1. Reference problem

1.1. Geometry

We consider a square concrete tank with dimensions \(L\mathrm{\times }l\mathrm{\times }h\mathrm{=}10m\mathrm{\times }10m\mathrm{\times }5m\) (medium to medium sheet) and \(0.4m\) thickness.

1.2. Material properties

Isotropic linear elastic material:

Young’s module: \(E\mathrm{=}{3.10}^{4}\mathit{MPa}\),

Poisson’s ratio: \(\nu \mathrm{=}0.15\),

Density: \(\mu \mathrm{=}2500\mathit{kg}\mathrm{/}{m}^{3}\).

1.3. Boundary conditions and loads

The soil stiffness density applied under the tank is \(50\mathit{kN}\mathrm{/}{m}^{3}\).
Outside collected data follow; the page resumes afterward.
-- ==== Sys2Proof/Machine/Ports.lean ====
section
/-!
DEFINITION. The I/O ports 0xB000-0xB005 and the sound latch 0xB800 (spec/40_bus_dispatch_main.md R84-R97): each port is
"independently asymmetric".
-/

namespace Sys2Proof.Machine

/-- A read of a port that no handler drives: the data line keeps its incoming value (R79). -/
def undrivenRead (cyc : Cycles) (io : Bool) (a : Addr) (d : Byte) : State → State :=
  busRead cyc io a fun _ => d

/-- An accepted write without effect (R87). -/
def noopWrite (cyc : Cycles) (io : Bool) (a : Addr) (d : Byte) : State → State :=
  busWrite cyc io a d fun s => s

/-- `JOY1.RD` (R84). -/
def execJoy1Rd (cyc : Cycles) (_d : Byte) (s : State) : Host.Outcome State Fault Refusal :=
  .next (busRead cyc false 0xB000 (fun t => t.joy1) s)

/-- `IMASK.WR` (R85): the timing step has already run with the old mask. -/
def execImaskWr (cyc : Cycles) (d : Byte) (s : State) : Host.Outcome State Fault Refusal :=
  .next (busWrite cyc false 0xB000 d (fun t => t.setImask d) s)

/-- `JOY2.RD` (R86). -/
def execJoy2Rd (cyc : Cycles) (_d : Byte) (s : State) : Host.Outcome State Fault Refusal :=
  .next (busRead cyc false 0xB001 (fun t => t.joy2) s)

/-- `B001.WR` (R87): accepted no-op. -/
def execB001Wr (cyc : Cycles) (d : Byte) (s : State) : Host.Outcome State Fault Refusal :=
  .next (noopWrite cyc false 0xB001 d s)

/-- `SYS.RD` (R88). -/
def execSysRd (cyc : Cycles) (_d : Byte) (s : State) : Host.Outcome State Fault Refusal :=
  .next (busRead cyc false 0xB002 (fun t => t.sys) s)

/-- `B002.WR` (R89): no-op. -/
def execB002Wr (cyc : Cycles) (d : Byte) (s : State) : Host.Outcome State Fault Refusal :=
  .next (noopWrite cyc false 0xB002 d s)

/-- `B003.RD` (R90): reserved port, undriven read. -/
def execB003Rd (cyc : Cycles) (d : Byte) (s : State) : Host.Outcome State Fault Refusal :=
  .next (undrivenRead cyc false 0xB003 d s)

/-- `B003.WR` (R91): reserved port, no-op. -/
def execB003Wr (cyc : Cycles) (d : Byte) (s : State) : Host.Outcome State Fault Refusal :=
  .next (noopWrite cyc false 0xB003 d s)

/-- `DIP1.RD` (R92). -/
def execDip1Rd (cyc : Cycles) (_d : Byte) (s : State) : Host.Outcome State Fault Refusal :=
  .next (busRead cyc false 0xB004 (fun t => t.dip1) s)

/-- `FLIP.WR` (R93): unresolved screen flip, stores nothing. -/
def execFlipWr (cyc : Cycles) (d : Byte) (s : State) : Host.Outcome State Fault Refusal :=
  .next (noopWrite cyc false 0xB004 d s)

/-- `DIP2.RD` (R94). -/
def execDip2Rd (cyc : Cycles) (_d : Byte) (s : State) : Host.Outcome State Fault Refusal :=
  .next (busRead cyc false 0xB005 (fun t => t.dip2) s)

/-- `B005.WR` (R95): no-op. -/
def execB005Wr (cyc : Cycles) (d : Byte) (s : State) : Host.Outcome State Fault Refusal :=
  .next (noopWrite cyc false 0xB005 d s)

/-- `SLATCH.RD` (R96): unresolved sound latch, undriven read. -/
def execSlatchRd (cyc : Cycles) (d : Byte) (s : State) : Host.Outcome State Fault Refusal :=
  .next (undrivenRead cyc false 0xB800 d s)

/-- `SLATCH.WR` (R97): unresolved sound latch, the byte is not stored. -/
def execSlatchWr (cyc : Cycles) (d : Byte) (s : State) : Host.Outcome State Fault Refusal :=
  .next (noopWrite cyc false 0xB800 d s)

end Sys2Proof.Machine
end

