/-! ## A packed word under a mask -/

/-- Masking a packed word masks its fields. -/
theorem packWord_and (cyc : Cycles) (k : BitVec 4) (io wr rd : Bool) (d : Byte) (a : Addr) (m : StimulusWord) :
    packWord cyc k io wr rd d a &&& m = packWord (cyc &&& fieldCyc m) (k &&& fieldKind m) (io && fieldIo m)
      (wr && fieldWr m) (rd && fieldRd m) (d &&& fieldD m) (a &&& fieldA m) := by
  apply BitVec.eq_of_getLsbD_eq
  intro i hi
  simp only [BitVec.getLsbD_and, getLsbD_packWord, fieldCyc, fieldKind, fieldIo, fieldWr, fieldRd, fieldD, fieldA,
    BitVec.getLsbD_extractLsb']
  repeat' split
  all_goals first
    | (subst_vars; rfl)
    | simp only [Bool.false_and]
    | (congr 1
       rw [decide_eq_true (by omega), Bool.true_and]
       congr 1
       omega)

/-! ## Address classes under the masks of the map -/

/-- The high byte of a palette-region address is 0x9C. -/
theorem high_of_isPalette {a : Addr} (h : a.isPalette = true) : a.extractLsb' 8 8 = 0x9C#8 := by
  simp only [Addr.isPalette, Bool.and_eq_true, decide_eq_true_eq] at h
  apply BitVec.eq_of_toNat_eq
  simp only [BitVec.extractLsb'_toNat, Nat.shiftRight_eq_div_pow, BitVec.toNat_ofNat]
  omega

theorem and_palette {a : Addr} (h : a.isPalette = true) : a &&& 0xFF00#16 = 0x9C00#16 := by
  have hb := high_of_isPalette h
  apply BitVec.eq_of_getLsbD_eq
  intro i hi
  rw [BitVec.getLsbD_and]
  by_cases h8 : i < 8
  · interval_cases i <;> simp
  · have hg := congrArg (fun b : BitVec 8 => b.getLsbD (i - 8)) hb
    simp only [BitVec.getLsbD_extractLsb', show i - 8 < 8 by omega, decide_true, Bool.true_and,
      show 8 + (i - 8) = i by omega] at hg
    rw [hg]
    interval_cases i <;> first | omega | rfl

theorem and_palette_parity {a : Addr} (h : a.isPalette = true) :
    a &&& 0xFF01#16 = if a.getLsbD 0 then 0x9C01#16 else 0x9C00#16 := by
  have hp := and_palette h
  have hs : a &&& 0xFF01#16 = (a &&& 0xFF00#16) ||| (a &&& 0x0001#16) := by
    rw [← BitVec.and_or_distrib_left]; rfl
  have h1 : a &&& 0x0001#16 = if a.getLsbD 0 then 0x0001#16 else 0x0000#16 := by
    apply BitVec.eq_of_getLsbD_eq
    intro i hi
    rw [BitVec.getLsbD_and]
    cases h0 : a.getLsbD 0
    all_goals
      have h0' := h0
      rw [BitVec.getLsbD_eq_getElem (by decide)] at h0'
      interval_cases i <;> simp [h0']
  rw [hs, hp, h1]
  split <;> rfl

/-- The top three bits of an address decide its class under the mask 0xE000. -/
theorem and_top3 {a : Addr} (t : BitVec 3) (h : a.toNat / 8192 = t.toNat) : a &&& 0xE000#16 = t ++ 0#13 := by
  have hb : a.extractLsb' 13 3 = t := by
    apply BitVec.eq_of_toNat_eq
    have := t.isLt
    simp only [BitVec.extractLsb'_toNat, Nat.shiftRight_eq_div_pow]
    omega
  apply BitVec.eq_of_getLsbD_eq
  intro i hi
  rw [BitVec.getLsbD_and, BitVec.getLsbD_append]
  by_cases h13 : i < 13
  · interval_cases i <;> simp
  · have hg := congrArg (fun b : BitVec 3 => b.getLsbD (i - 13)) hb
    simp only [BitVec.getLsbD_extractLsb', show i - 13 < 3 by omega, decide_true, Bool.true_and,
      show 13 + (i - 13) = i by omega] at hg
    rw [hg, if_neg h13]
    interval_cases i <;> first | omega | simp

theorem and_plainRam {a : Addr} (h : a.isPlainRam = true) : a &&& 0xE000#16 = 0x8000#16 := by
  simp only [Addr.isPlainRam, Bool.or_eq_true, Bool.and_eq_true, decide_eq_true_eq] at h
  exact and_top3 4#3 (by show a.toNat / 8192 = 4; omega)

theorem and_romHigh {a : Addr} (h : a.isRomHigh = true) : a &&& 0xE000#16 = 0xC000#16 := by
  simp only [Addr.isRomHigh, Bool.and_eq_true, decide_eq_true_eq] at h
  exact and_top3 6#3 (by show a.toNat / 8192 = 6; omega)

theorem and_romLow {a : Addr} (h : a.isRomLow = true) : a &&& 0x8000#16 = 0x0000#16 := by
  simp only [Addr.isRomLow, decide_eq_true_eq] at h
  have h15 : a[15] = false := by
    rw [← BitVec.getLsbD_eq_getElem, BitVec.getLsbD, Nat.testBit_lt_two_pow (by omega)]
  apply BitVec.eq_of_getLsbD_eq
  intro i hi
  rw [BitVec.getLsbD_and]
  interval_cases i <;> simp [h15]

end Sys2Proof

namespace Sys2Proof.Laws.EncodedInRow

/-- Row `i.row` of the opcode map holds the word of `i`: `S &&& mask = pattern` (R65). -/
def Statement (i : Instr) : Prop :=
  i.wellFormed = true → ∃ r ∈ opcodeMap, r.priority = i.row ∧ encode i &&& r.mask = r.pattern

/-- A stimulus is in a row of the map when its word meets that row's mask and pattern. -/
theorem of_row {i : Instr} (r : OpcodeRow) (hm : r ∈ opcodeMap) (hp : r.priority = i.row)
    (h : encode i &&& r.mask = r.pattern) : Statement i := fun _ => ⟨r, hm, hp, h⟩

theorem mem_ports {r : OpcodeRow} (h : r ∈ opcodeRowsPorts) : r ∈ opcodeMap := by simp [opcodeMap, h]
theorem mem_resolver {r : OpcodeRow} (h : r ∈ opcodeRowsResolver) : r ∈ opcodeMap := by simp [opcodeMap, h]
theorem mem_host {r : OpcodeRow} (h : r ∈ opcodeRowsHost) : r ∈ opcodeMap := by simp [opcodeMap, h]

/-- A `TXN` or `SNDTXN` word under a mask that leaves out the cycle count and the data line. -/
theorem bus_masked {cyc : Cycles} {k : BitVec 4} {io wr rd : Bool} {d : Byte} {a : Addr} (m p : StimulusWord)
    (io' : Bool) (a' : Addr) (hm : fieldCyc m = 0#32 ∧ fieldKind m = 15#4 ∧ fieldWr m = true ∧ fieldRd m = true ∧ fieldD m = 0#8)
    (hio : (io && fieldIo m) = io') (ha : a &&& fieldA m = a') (hp : packWord 0#32 k io' wr rd 0#8 a' = p) :
    packWord cyc k io wr rd d a &&& m = p := by
  obtain ⟨h1, h2, h3, h4, h5⟩ := hm
  rw [packWord_and, h1, h2, h3, h4, h5, hio, ha, ← hp]
  rw [show (15#4 : BitVec 4) = BitVec.allOnes 4 from rfl, BitVec.and_allOnes, BitVec.and_zero, BitVec.and_zero,
    Bool.and_true, Bool.and_true]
The integral of this density based on the tank is therefore \(5{10}^{6}\mathit{kN}\mathrm{/}m\).

This quantity is then distributed over the nodes in the base.

The load consists of:

• the net weight of the tank

• the thrust of the water from the filled tank (constant pressure on the bottom and gradual pressure on the edges)

• an overload distributed around the outline at the top of the tank (\(20\mathit{kN}\mathrm{/}m\))